Goal of the exercise
Copy every entry exactly.

Records shown
....
@[simp] theorem Lib.timersChanged_shape (old new : Settings) (l : Lib) :
    (l.timersChanged old new).shape = l.shape := by
  unfold Lib.timersChanged; (repeat' split) <;> simp <;> simp [Lib.shape]

theorem Lib.powered_shape (store : Store) (l : Lib) (h : l.shape = specShape) :
    (l.powered store).shape = specShape := by
  have hd : l.drives.length = 16 := congrArg Shape.drives h
  unfold Lib.powered
  split
  · simp [Lib.shape, specShape, PlaceUnit.powerOn, Lib.blank, PromptUnit.powerOn, Config.stationSlots,
      Config.promptSlots, hd]
  · simp [Lib.shape, specShape, PlaceUnit.powerOn, Lib.blank, PromptUnit.powerOn, Config.stationSlots,
      Config.promptSlots, Config.drives]

@[simp] theorem Lib.answers_shape (g : Settings) (doorOpen serviceOpen : Bool) (slots : List Reading) (l : Lib) :
    (l.answers g doorOpen serviceOpen slots).shape = l.shape := by
  unfold Lib.answers; (repeat' split) <;> simp

@[simp] theorem Lib.loseUndefined_shape (g : Settings) (l : Lib) (v : Volume) :
    (Lib.loseUndefined g l v).shape = l.shape := by
  unfold Lib.loseUndefined; (repeat' split) <;> simp

@[simp] theorem Lib.toShelf_shape (g : Settings) (s : Serial) (l : Lib) :
    (l.toShelf g s).shape = l.shape := by
  unfold Lib.toShelf; simp

@[simp] theorem Lib.settleStation_shape (g : Settings) (l : Lib) (v : Volume) :
    (Lib.settleStation g l v).shape = l.shape := by
  unfold Lib.settleStation; (repeat' split) <;> simp

@[simp] theorem Lib.queryDrive_shape (g : Settings) (l : Lib) (d : Nat) :
    (Lib.queryDrive g l d).shape = l.shape := by
  unfold Lib.queryDrive; split <;> simp

@[simp] theorem Lib.reconcile_shape (g : Settings) (l : Lib) :
    (l.reconcile g).shape = l.shape := by
  unfold Lib.reconcile; (repeat' split) <;> simp <;> simp [Lib.shape]

@[simp] theorem Lib.storeCheck_shape (g : Settings) (l : Lib) :
    (l.storeCheck g).shape = l.shape := by
  unfold Lib.storeCheck
  split
  · dsimp only
    rw [Lib.reconcile_shape]
    refine Eq.trans (Lib.evalLow_shape g _) (Eq.trans (Lib.placeAllOnScratch_shape _) ?_)
    simp [Lib.shape]
  · rfl

@[simp] theorem Lib.toAudits_shape (g : Settings) (l : Lib) :
    (l.toAudits g).shape = l.shape := by
  unfold Lib.toAudits; split <;> simp

@[simp] theorem Lib.startExpired_shape (g : Settings) (l : Lib) :
    (l.startExpired g).shape = l.shape := by
  unfold Lib.startExpired; (repeat' split) <;> simp <;> simp [Lib.shape]

@[simp] theorem Lib.clearPrompts_shape (test : Prompt → Bool) (l : Lib) :
    (l.clearPrompts test).shape = l.shape := by
  simp [Lib.clearPrompts, Lib.shape]

@[simp] theorem Lib.resetFree_shape (g : Settings) (t : Nat) (l : Lib) :
    (l.resetFree g t).shape = l.shape := by
  unfold Lib.resetFree; dsimp only; (repeat' split) <;> simp

@[simp] theorem Lib.retag_shape (old new : Nat) (l : Lib) :
    (l.retag old new).shape = l.shape := by
  unfold Lib.retag; (repeat' split) <;> simp <;> simp [Lib.shape]

@[simp] theorem Lib.convert_shape (g : Settings) (r : Request) (l : Lib) :
    (l.convert g r).shape = l.shape := by
  unfold Lib.convert; (repeat' split) <;> simp

@[simp] theorem Lib.resetRequest_shape (g : Settings) (x : List (Nat × Serial) × Lib) (t : Nat) :
    (Lib.resetRequest g x t).2.shape = x.2.shape := by
  unfold Lib.resetRequest
  (repeat' split) <;> simp

theorem Lib.resetRequests_shape (g : Settings) (ts : List Nat) (x : List (Nat × Serial) × Lib) :
    (ts.foldl (fun x t => Lib.resetRequest g x t) x).2.shape = x.2.shape := by
  induction ts generalizing x with
  | nil => rfl
  | cons t ts ih => rw [List.foldl_cons, ih, Lib.resetRequest_shape]

@[simp] theorem Lib.offerQuietly_shape (g : Settings) (n : Nat) (l : Lib) :
    (Lib.offerQuietly g n l).shape = l.shape := by
  induction n generalizing l with
  | zero => rfl
  | succ n ih => unfold Lib.offerQuietly; split <;> simp [ih]

@[simp] theorem Lib.presentAfterReset_shape (was tags : List Nat) (l : Lib) :
    (l.presentAfterReset was tags).shape = l.shape := by
  unfold Lib.presentAfterReset; (repeat' split) <;> simp

@[simp] theorem Lib.removeAfterReset_shape (g : Settings) (l was : Lib) :
    (l.removeAfterReset g was).shape = l.shape := by
  unfold Lib.removeAfterReset; split <;> simp

theorem Lib.linkReset_shape (g : Settings) (l : Lib) (h : l.shape = specShape) :
    (l.linkReset g).shape = specShape := by
  have ha : l.clearAttention.shape = specShape := by
    simp only [Lib.shape, specShape, Shape.mk.injEq] at h
    simp [Lib.shape, specShape, h]
  have hf : ∀ (xs : List (Nat × Serial)) (l : Lib),
      (xs.foldl (fun l y => l.handOver g y.1 y.2) l).shape = l.shape := by
    intro xs
    induction xs with
    | nil => intro l; rfl
    | cons y ys ih => intro l; rw [List.foldl_cons, ih, Lib.handOver_shape]
  simp only [Lib.linkReset, hf, Lib.removeAfterReset_shape, Lib.presentAfterReset_shape, Lib.offerQuietly_shape, Lib.clearPrompts_shape,
    Lib.syncAllScratch_shape, Lib.resetRequests_shape, ha]

@[simp] theorem Lib.tick_shape (l : Lib) :
    (l.tick).shape = l.shape := by
  simp [Lib.tick, Lib.shape]

end Sys2Proof.Machine
end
....
Output of the task
@[simp] theorem Lib.timersChanged_shape (old new : Settings) (l : Lib) :
    (l.timersChanged old new).shape = l.shape := by
  unfold Lib.timersChanged; (repeat' split) <;> simp <;> simp [Lib.shape]

theorem Lib.powered_shape (store : Store) (l : Lib) (h : l.shape = specShape) :
    (l.powered store).shape = specShape := by
  have hd : l.drives.length = 16 := congrArg Shape.drives h
  unfold Lib.powered
  split
  · simp [Lib.shape, specShape, PlaceUnit.powerOn, Lib.blank, PromptUnit.powerOn, Config.stationSlots,
      Config.promptSlots, hd]
  · simp [Lib.shape, specShape, PlaceUnit.powerOn, Lib.blank, PromptUnit.powerOn, Config.stationSlots,
      Config.promptSlots, Config.drives]

@[simp] theorem Lib.answers_shape (g : Settings) (doorOpen serviceOpen : Bool) (slots : List Reading) (l : Lib) :
    (l.answers g doorOpen serviceOpen slots).shape = l.shape := by
  unfold Lib.answers; (repeat' split) <;> simp

@[simp] theorem Lib.loseUndefined_shape (g : Settings) (l : Lib) (v : Volume) :
    (Lib.loseUndefined g l v).shape = l.shape := by
  unfold Lib.loseUndefined; (repeat' split) <;> simp

@[simp] theorem Lib.toShelf_shape (g : Settings) (s : Serial) (l : Lib) :
    (l.toShelf g s).shape = l.shape := by
  unfold Lib.toShelf; simp

@[simp] theorem Lib.settleStation_shape (g : Settings) (l : Lib) (v : Volume) :
    (Lib.settleStation g l v).shape = l.shape := by
  unfold Lib.settleStation; (repeat' split) <;> simp

@[simp] theorem Lib.queryDrive_shape (g : Settings) (l : Lib) (d : Nat) :
    (Lib.queryDrive g l d).shape = l.shape := by
  unfold Lib.queryDrive; split <;> simp

@[simp] theorem Lib.reconcile_shape (g : Settings) (l : Lib) :
    (l.reconcile g).shape = l.shape := by
  unfold Lib.reconcile; (repeat' split) <;> simp <;> simp [Lib.shape]

@[simp] theorem Lib.storeCheck_shape (g : Settings) (l : Lib) :
    (l.storeCheck g).shape = l.shape := by
  unfold Lib.storeCheck
  split
  · dsimp only
    rw [Lib.reconcile_shape]
    refine Eq.trans (Lib.evalLow_shape g _) (Eq.trans (Lib.placeAllOnScratch_shape _) ?_)
    simp [Lib.shape]
  · rfl

@[simp] theorem Lib.toAudits_shape (g : Settings) (l : Lib) :
    (l.toAudits g).shape = l.shape := by
  unfold Lib.toAudits; split <;> simp

@[simp] theorem Lib.startExpired_shape (g : Settings) (l : Lib) :
    (l.startExpired g).shape = l.shape := by
  unfold Lib.startExpired; (repeat' split) <;> simp <;> simp [Lib.shape]

@[simp] theorem Lib.clearPrompts_shape (test : Prompt → Bool) (l : Lib) :
    (l.clearPrompts test).shape = l.shape := by
  simp [Lib.clearPrompts, Lib.shape]

@[simp] theorem Lib.resetFree_shape (g : Settings) (t : Nat) (l : Lib) :
    (l.resetFree g t).shape = l.shape := by
  unfold Lib.resetFree; dsimp only; (repeat' split) <;> simp

@[simp] theorem Lib.retag_shape (old new : Nat) (l : Lib) :
    (l.retag old new).shape = l.shape := by
  unfold Lib.retag; (repeat' split) <;> simp <;> simp [Lib.shape]

@[simp] theorem Lib.convert_shape (g : Settings) (r : Request) (l : Lib) :
    (l.convert g r).shape = l.shape := by
  unfold Lib.convert; (repeat' split) <;> simp

@[simp] theorem Lib.resetRequest_shape (g : Settings) (x : List (Nat × Serial) × Lib) (t : Nat) :
    (Lib.resetRequest g x t).2.shape = x.2.shape := by
  unfold Lib.resetRequest
  (repeat' split) <;> simp

theorem Lib.resetRequests_shape (g : Settings) (ts : List Nat) (x : List (Nat × Serial) × Lib) :
    (ts.foldl (fun x t => Lib.resetRequest g x t) x).2.shape = x.2.shape := by
  induction ts generalizing x with
  | nil => rfl
  | cons t ts ih => rw [List.foldl_cons, ih, Lib.resetRequest_shape]

@[simp] theorem Lib.offerQuietly_shape (g : Settings) (n : Nat) (l : Lib) :
    (Lib.offerQuietly g n l).shape = l.shape := by
  induction n generalizing l with
  | zero => rfl
  | succ n ih => unfold Lib.offerQuietly; split <;> simp [ih]

@[simp] theorem Lib.presentAfterReset_shape (was tags : List Nat) (l : Lib) :
    (l.presentAfterReset was tags).shape = l.shape := by
  unfold Lib.presentAfterReset; (repeat' split) <;> simp

@[simp] theorem Lib.removeAfterReset_shape (g : Settings) (l was : Lib) :
    (l.removeAfterReset g was).shape = l.shape := by
  unfold Lib.removeAfterReset; split <;> simp

theorem Lib.linkReset_shape (g : Settings) (l : Lib) (h : l.shape = specShape) :
    (l.linkReset g).shape = specShape := by
  have ha : l.clearAttention.shape = specShape := by
    simp only [Lib.shape, specShape, Shape.mk.injEq] at h
    simp [Lib.shape, specShape, h]
  have hf : ∀ (xs : List (Nat × Serial)) (l : Lib),
      (xs.foldl (fun l y => l.handOver g y.1 y.2) l).shape = l.shape := by
    intro xs
    induction xs with
    | nil => intro l; rfl
    | cons y ys ih => intro l; rw [List.foldl_cons, ih, Lib.handOver_shape]
  simp only [Lib.linkReset, hf, Lib.removeAfterReset_shape, Lib.presentAfterReset_shape, Lib.offerQuietly_shape, Lib.clearPrompts_shape,
    Lib.syncAllScratch_shape, Lib.resetRequests_shape, ha]

@[simp] theorem Lib.tick_shape (l : Lib) :
    (l.tick).shape = l.shape := by
  simp [Lib.tick, Lib.shape]

end Sys2Proof.Machine
end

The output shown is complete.